Os prefeitos dos municípios beneficiados também destacaram a relevância da iniciativa. O prefeito de São Rafael, Francisco Canindé dos Santos, conhecido como Canindé da Farmácia, reforçou o impacto positivo para a população.
“Esse projeto chega em um momento importante e vai beneficiar diretamente a comunidade, trazendo apoio de qualidade para os produtores que enfrentam as dificuldades do semiárido”, afirmou.
Já o prefeito de São José do Seridó, Jackson Dantas, destacou a força da produção local. “Hoje, nosso município produz entre 25 e 30 mil litros de leite por dia. O assentamento Seridó é uma área produtiva, com quase 4 mil hectares, e já conta com iniciativas exitosas com apoio do Sebrae, como o cultivo de algodão agroecológico”, ressaltou.
Para os produtores, a expectativa é de aumento significativo na produtividade. O agricultor Isaias Eliseu, que atua há mais de uma década na atividade leiteira, acredita que a iniciativa trará resultados concretos. “Hoje a média é de cerca de 12 litros por vaca. Com esse projeto, a gente espera melhorar a genética e chegar a uma produção de 30 a 40 litros. Isso vai fazer uma grande diferença para a região”, afirmou.
Qualificação e resultados esperados
De acordo com o analista técnico do Sebrae-RN, Luis Felipe, o projeto busca enfrentar desafios históricos da cadeia produtiva, como a baixa produtividade, a falta de acompanhamento técnico e a irregularidade na qualidade do leite.
Entre as principais entregas estão o acompanhamento mensal técnico e gerencial, adequação às exigências sanitárias, aumento da produtividade e melhoria nos indicadores de qualidade, como a contagem bacteriana e de células somáticas.

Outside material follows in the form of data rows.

-- ==== Sys2Proof/Machine/Scalar.lean ====
section
/-! DEFINITION. Integer instructions, immediates and CADD (10 R218 to R223). -/

namespace Sys2Proof.Machine

/-! ## Shared forms -/

/-- The outcome type of a meaning. -/
abbrev Out := Host.Outcome State Fault Refusal

/-- A two-address form of class ALU (10 R219): c[A] := f(c[A], c[B]). -/
def compact2 (maj : Nat) (f : Word → Word → Word) (n : Fin 4) (a b : CReg) (s : State) : Out :=
  complete do
    s.readyC [a, b]
    .ok ((s.setX a (f (s.ra a) (s.ra b))).retire { s := n, maj := maj })

/-- A three-address form of class ALU (10 R220): c[A] := f(c[B], c[C]). -/
def alu3 (maj : Nat) (f : Word → Word → Word) (n : Fin 4) (a b c : CReg) (s : State) : Out :=
  complete do
    s.readyC [b, c]
    .ok ((s.setX a (f (s.ra b) (s.ra c))).retire { s := n, maj := maj })

/-- A unary form of class ALU. -/
def alu2 (maj : Nat) (f : Word → Word) (n : Fin 4) (a b : CReg) (s : State) : Out :=
  complete do
    s.readyC [b]
    .ok ((s.setX a (f (s.ra b))).retire { s := n, maj := maj })

/-- A three-address form of class Multiply, latency 3 (09 R199). -/
def mul3 (maj : Nat) (f : Word → Word → Word) (n : Fin 4) (a b c : CReg) (s : State) : Out :=
  complete do
    s.readyC [b, c]
    .ok ((s.onHart (·.setCFix a (untagged (f (s.ra b) (s.ra c))) 3 maj)).retire { s := n, maj := maj })

/-- 1 or 0 as a word. -/
def bool1 (b : Bool) : Word := if b then 1 else 0

/-- The shift amount y mod 64. -/
def sh64 (y : Word) : Nat := y.toNat % 64

/-- Bits [127:64] of a product of integers. -/
def hi64 (p : Int) : Word := BitVec.ofInt 64 (p / 2 ^ 64)

/-- Divide (10 R221): quotient and remainder. -/
def divide (x y : Word) (signed : Bool) : Word × Word :=
  let a : Int := if signed then x.toInt else x.toNat
  let b : Int := if signed then y.toInt else y.toNat
  if b = 0 then (BitVec.allOnes 64, x)
  else
    let q := a.tdiv b
    (BitVec.ofInt 64 q, BitVec.ofInt 64 (a - b * q))

/-- Leading zero bits. -/
def clz64 (x : Word) : Nat := if x = 0 then 64 else 63 - log2Below 64 x.toNat

/-- Trailing zero bits. -/
def ctz64 (x : Word) : Nat := ((List.range 64).find? (x.getLsbD ·)).getD 64

/-- One bits. -/
def popc64 (x : Word) : Nat := ((List.range 64).filter (x.getLsbD ·)).length

/-- The eight bytes in reverse. -/
def bswap64 (x : Word) : Word := w64 (joinBytes (splitBytes 8 x.toNat).reverse)

/-! ## Compact forms (10 R219) -/

/-- R219: c[A] := x + y. -/
def execAddCompact (n : Fin 4) (a b : CReg) (s : State) : Out :=
  compact2 0x00 (· + ·) n a b s

/-- R219: c[A] := x - y. -/
def execSubCompact (n : Fin 4) (a b : CReg) (s : State) : Out :=
  compact2 0x01 (· - ·) n a b s

/-- R219: c[A] := x AND y. -/
def execAndCompact (n : Fin 4) (a b : CReg) (s : State) : Out :=
  compact2 0x02 (· &&& ·) n a b s

/-- R219: c[A] := x OR y. -/
def execOrCompact (n : Fin 4) (a b : CReg) (s : State) : Out :=
  compact2 0x03 (· ||| ·) n a b s

/-- R219: c[A] := x XOR y. -/
def execXorCompact (n : Fin 4) (a b : CReg) (s : State) : Out :=
  compact2 0x04 (· ^^^ ·) n a b s

/-- R219: c[A] := the value of c[B], untagged. -/
def execMov (n : Fin 4) (a b : CReg) (s : State) : Out :=
  alu2 0x05 id n a b s

/-- R219: the low 64 bits of the product, class Multiply. -/
def execMulCompact (n : Fin 4) (a b : CReg) (s : State) : Out :=
  mul3 0x06 (· * ·) n a a b s

/-- R219: x << (y mod 64). -/
def execShlCompact (n : Fin 4) (a b : CReg) (s : State) : Out :=
  compact2 0x07 (fun x y => x <<< sh64 y) n a b s

/-! ## Three-address forms (10 R220) -/

/-- R220: ADD. -/
def execAdd (n : Fin 4) (a b c : CReg) (s : State) : Out :=
  alu3 0x08 (· + ·) n a b c s

/-- R220: SUB. -/
def execSub (n : Fin 4) (a b c : CReg) (s : State) : Out :=
  alu3 0x08 (· - ·) n a b c s

/-- R220: AND. -/
def execAnd (n : Fin 4) (a b c : CReg) (s : State) : Out :=
  alu3 0x08 (· &&& ·) n a b c s

/-- R220: OR. -/
def execOr (n : Fin 4) (a b c : CReg) (s : State) : Out :=
  alu3 0x08 (· ||| ·) n a b c s

/-- R220: XOR. -/
def execXor (n : Fin 4) (a b c : CReg) (s : State) : Out :=
  alu3 0x08 (· ^^^ ·) n a b c s

/-- R220: ANDN. -/
def execAndn (n : Fin 4) (a b c : CReg) (s : State) : Out :=
  alu3 0x08 (fun x y => x &&& ~~~y) n a b c s

/-- R220: SHL. -/
def execShl (n : Fin 4) (a b c : CReg) (s : State) : Out :=
  alu3 0x09 (fun x y => x <<< sh64 y) n a b c s

/-- R220: SHR. -/
def execShr (n : Fin 4) (a b c : CReg) (s : State) : Out :=
  alu3 0x09 (fun x y => x >>> sh64 y) n a b c s

/-- R220: SAR. -/
def execSar (n : Fin 4) (a b c : CReg) (s : State) : Out :=
  alu3 0x09 (fun x y => x.sshiftRight (sh64 y)) n a b c s

/-- R220: ROR. -/
def execRor (n : Fin 4) (a b c : CReg) (s : State) : Out :=
  alu3 0x09 (fun x y => x.rotateRight (sh64 y)) n a b c s

/-- R220: MUL, class Multiply. -/
def execMul (n : Fin 4) (a b c : CReg) (s : State) : Out :=
  mul3 0x0A (· * ·) n a b c s

/-- R220: MULH, class Multiply. -/
def execMulh (n : Fin 4) (a b c : CReg) (s : State) : Out :=
  mul3 0x0A (fun x y => hi64 (x.toInt * y.toInt)) n a b c s

/-- R220: MULHU, class Multiply. -/
def execMulhu (n : Fin 4) (a b c : CReg) (s : State) : Out :=
  mul3 0x0A (fun x y => hi64 ((x.toNat * y.toNat : Nat) : Int)) n a b c s

/-- R220: MULHSU, class Multiply. -/
def execMulhsu (n : Fin 4) (a b c : CReg) (s : State) : Out :=
  mul3 0x0A (fun x y => hi64 (x.toInt * (y.toNat : Int))) n a b c s

/-- R221: DIV, interlocked. -/
def execDiv (n : Fin 4) (a b c : CReg) (s : State) : Out :=
  alu3 0x0B (fun x y => (divide x y true).1) n a b c s

/-- R221: DIVU, interlocked. -/
def execDivu (n : Fin 4) (a b c : CReg) (s : State) : Out :=
  alu3 0x0B (fun x y => (divide x y false).1) n a b c s

/-- R221: REM, interlocked. -/
def execRem (n : Fin 4) (a b c : CReg) (s : State) : Out :=
  alu3 0x0B (fun x y => (divide x y true).2) n a b c s

/-- R221: REMU, interlocked. -/
def execRemu (n : Fin 4) (a b c : CReg) (s : State) : Out :=
  alu3 0x0B (fun x y => (divide x y false).2) n a b c s

/-- R220: MIN. -/
def execMin (n : Fin 4) (a b c : CReg) (s : State) : Out :=
  alu3 0x0C (fun x y => if x.sle y then x else y) n a b c s

/-- R220: MAX. -/
def execMax (n : Fin 4) (a b c : CReg) (s : State) : Out :=
  alu3 0x0C (fun x y => if y.sle x then x else y) n a b c s

/-- R220: MINU. -/
def execMinu (n : Fin 4) (a b c : CReg) (s : State) : Out :=
  alu3 0x0C (fun x y => if x ≤ y then x else y) n a b c s

/-- R220: MAXU. -/
def execMaxu (n : Fin 4) (a b c : CReg) (s : State) : Out :=
  alu3 0x0C (fun x y => if y ≤ x then x else y) n a b c s

/-- R220: SEQ. -/
def execSeq (n : Fin 4) (a b c : CReg) (s : State) : Out :=
  alu3 0x0D (fun x y => bool1 (x == y)) n a b c s

/-- R220: SNE. -/
def execSne (n : Fin 4) (a b c : CReg) (s : State) : Out :=
  alu3 0x0D (fun x y => bool1 (x != y)) n a b c s

/-- R220: SLT. -/
def execSlt (n : Fin 4) (a b c : CReg) (s : State) : Out :=
  alu3 0x0D (fun x y => bool1 (x.slt y)) n a b c s

/-- R220: SLTU. -/
def execSltu (n : Fin 4) (a b c : CReg) (s : State) : Out :=
  alu3 0x0D (fun x y => bool1 (x.ult y)) n a b c s

/-- SELNZ and SELZ read c[A] as a third source and write it untagged (10 R220). -/
def sel3 (keep : Word → Bool) (n : Fin 4) (a b c : CReg) (s : State) : Out :=
  complete do
    s.readyC [b, c, a]
    .ok ((s.setX a (if keep (s.ra c) then s.ra a else s.ra b)).retire { s := n, maj := 0x0E })

/-- R220: y ≠ 0 ? x : c[A].ADDR. -/
def execSelnz (n : Fin 4) (a b c : CReg) (s : State) : Out :=
  sel3 (fun y => y == 0) n a b c s

/-- R220: y = 0 ? x : c[A].ADDR. -/
def execSelz (n : Fin 4) (a b c : CReg) (s : State) : Out :=
  sel3 (fun y => y != 0) n a b c s

/-- R220: CLZ. -/
def execClz (n : Fin 4) (a b : CReg) (s : State) : Out :=
  alu2 0x0F (fun x => w64 (clz64 x)) n a b s

/-- R220: CTZ. -/
def execCtz (n : Fin 4) (a b : CReg) (s : State) : Out :=
  alu2 0x0F (fun x => w64 (ctz64 x)) n a b s

/-- R220: POPC. -/
def execPopc (n : Fin 4) (a b : CReg) (s : State) : Out :=
  alu2 0x0F (fun x => w64 (popc64 x)) n a b s

/-- R220: BSWAP. -/
def execBswap (n : Fin 4) (a b : CReg) (s : State) : Out :=
  alu2 0x0F bswap64 n a b s

/-! ## Immediates (10 R222) -/

/-- Load an immediate. -/
def loadImm (maj : Nat) (x : Word) (n : Fin 4) (a : CReg) (s : State) : Out :=
  .next ((s.setX a x).retire { s := n, maj := maj })

/-- R222: the 16-bit immediate, sign-extended. -/
def execLi16 (n : Fin 4) (a : CReg) (imm : BitVec 16) (s : State) : Out :=
  loadImm 0x10 (imm.signExtend 64) n a s

/-- R222: the 32-bit immediate, sign-extended. -/
def execLi32 (n : Fin 4) (a : CReg) (imm : BitVec 32) (s : State) : Out :=
  loadImm 0x11 (imm.signExtend 64) n a s

/-- R222: the 64-bit immediate, sign-extended. -/
def execLi64 (n : Fin 4) (a : CReg) (imm : BitVec 64) (s : State) : Out :=
  loadImm 0x12 imm n a s

/-- R222: c[B].ADDR plus the 16-bit immediate. -/
def execAddi16 (n : Fin 4) (a b : CReg) (imm : BitVec 16) (s : State) : Out :=
  alu2 0x13 (· + imm.signExtend 64) n a b s

/-- R222: c[B].ADDR plus the 32-bit immediate. -/
def execAddi32 (n : Fin 4) (a b : CReg) (imm : BitVec 32) (s : State) : Out :=
  alu2 0x14 (· + imm.signExtend 64) n a b s

/-! ## CADD (10 R223) -/

/-- CADD on a source: the result, or none for a sealed, tagged source, which traps. -/
def cadd (c : Cap) (off : Word) : Option Cap :=
  let na := c.addr + off
  if !c.tag then some (untagged na)
  else if c.seal then none
  else if c.malformed || !canonical na || !c.representable na then some (untagged na)
  else some { c with addr := na }

/-- CADD after its sources are ready. -/
def caddTo (maj : Nat) (n : Fin 4) (a b : CReg) (off : Word) (s : State) : R State :=
  match cadd (s.rc b) off with
  | some c => .ok ((s.setC a c).retire { s := n, maj := maj })
  | none => raise s 0x13 (s.ra b) (einfo 0 s.user b.val 0 0 0)

/-- R223: the register form. -/
def execCaddReg (n : Fin 4) (a b c : CReg) (s : State) : Out :=
  complete do
    s.readyC [b, c]
    caddTo 0x15 n a b (s.ra c) s

/-- R223: the 16-bit form. -/
def execCadd16 (n : Fin 4) (a b : CReg) (imm : BitVec 16) (s : State) : Out :=
  complete do
    s.readyC [b]
    caddTo 0x16 n a b (imm.signExtend 64) s

/-- R223: the 32-bit form. -/
def execCadd32 (n : Fin 4) (a b : CReg) (imm : BitVec 32) (s : State) : Out :=
  complete do
    s.readyC [b]
    caddTo 0x17 n a b (imm.signExtend 64) s

end Sys2Proof.Machine
end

A meta é elevar a produção por hectare, aumentar em 20% os índices de fertilidade das propriedades e garantir a adoção de práticas sanitárias em 100% das unidades atendidas.
Com a iniciativa, o Sebrae-RN e seus parceiros apostam na qualificação como caminho para tornar a cadeia leiteira mais competitiva, sustentável e inclusiva, promovendo geração de renda e desenvolvimento econômico nos assentamentos do Rio Grande do Norte.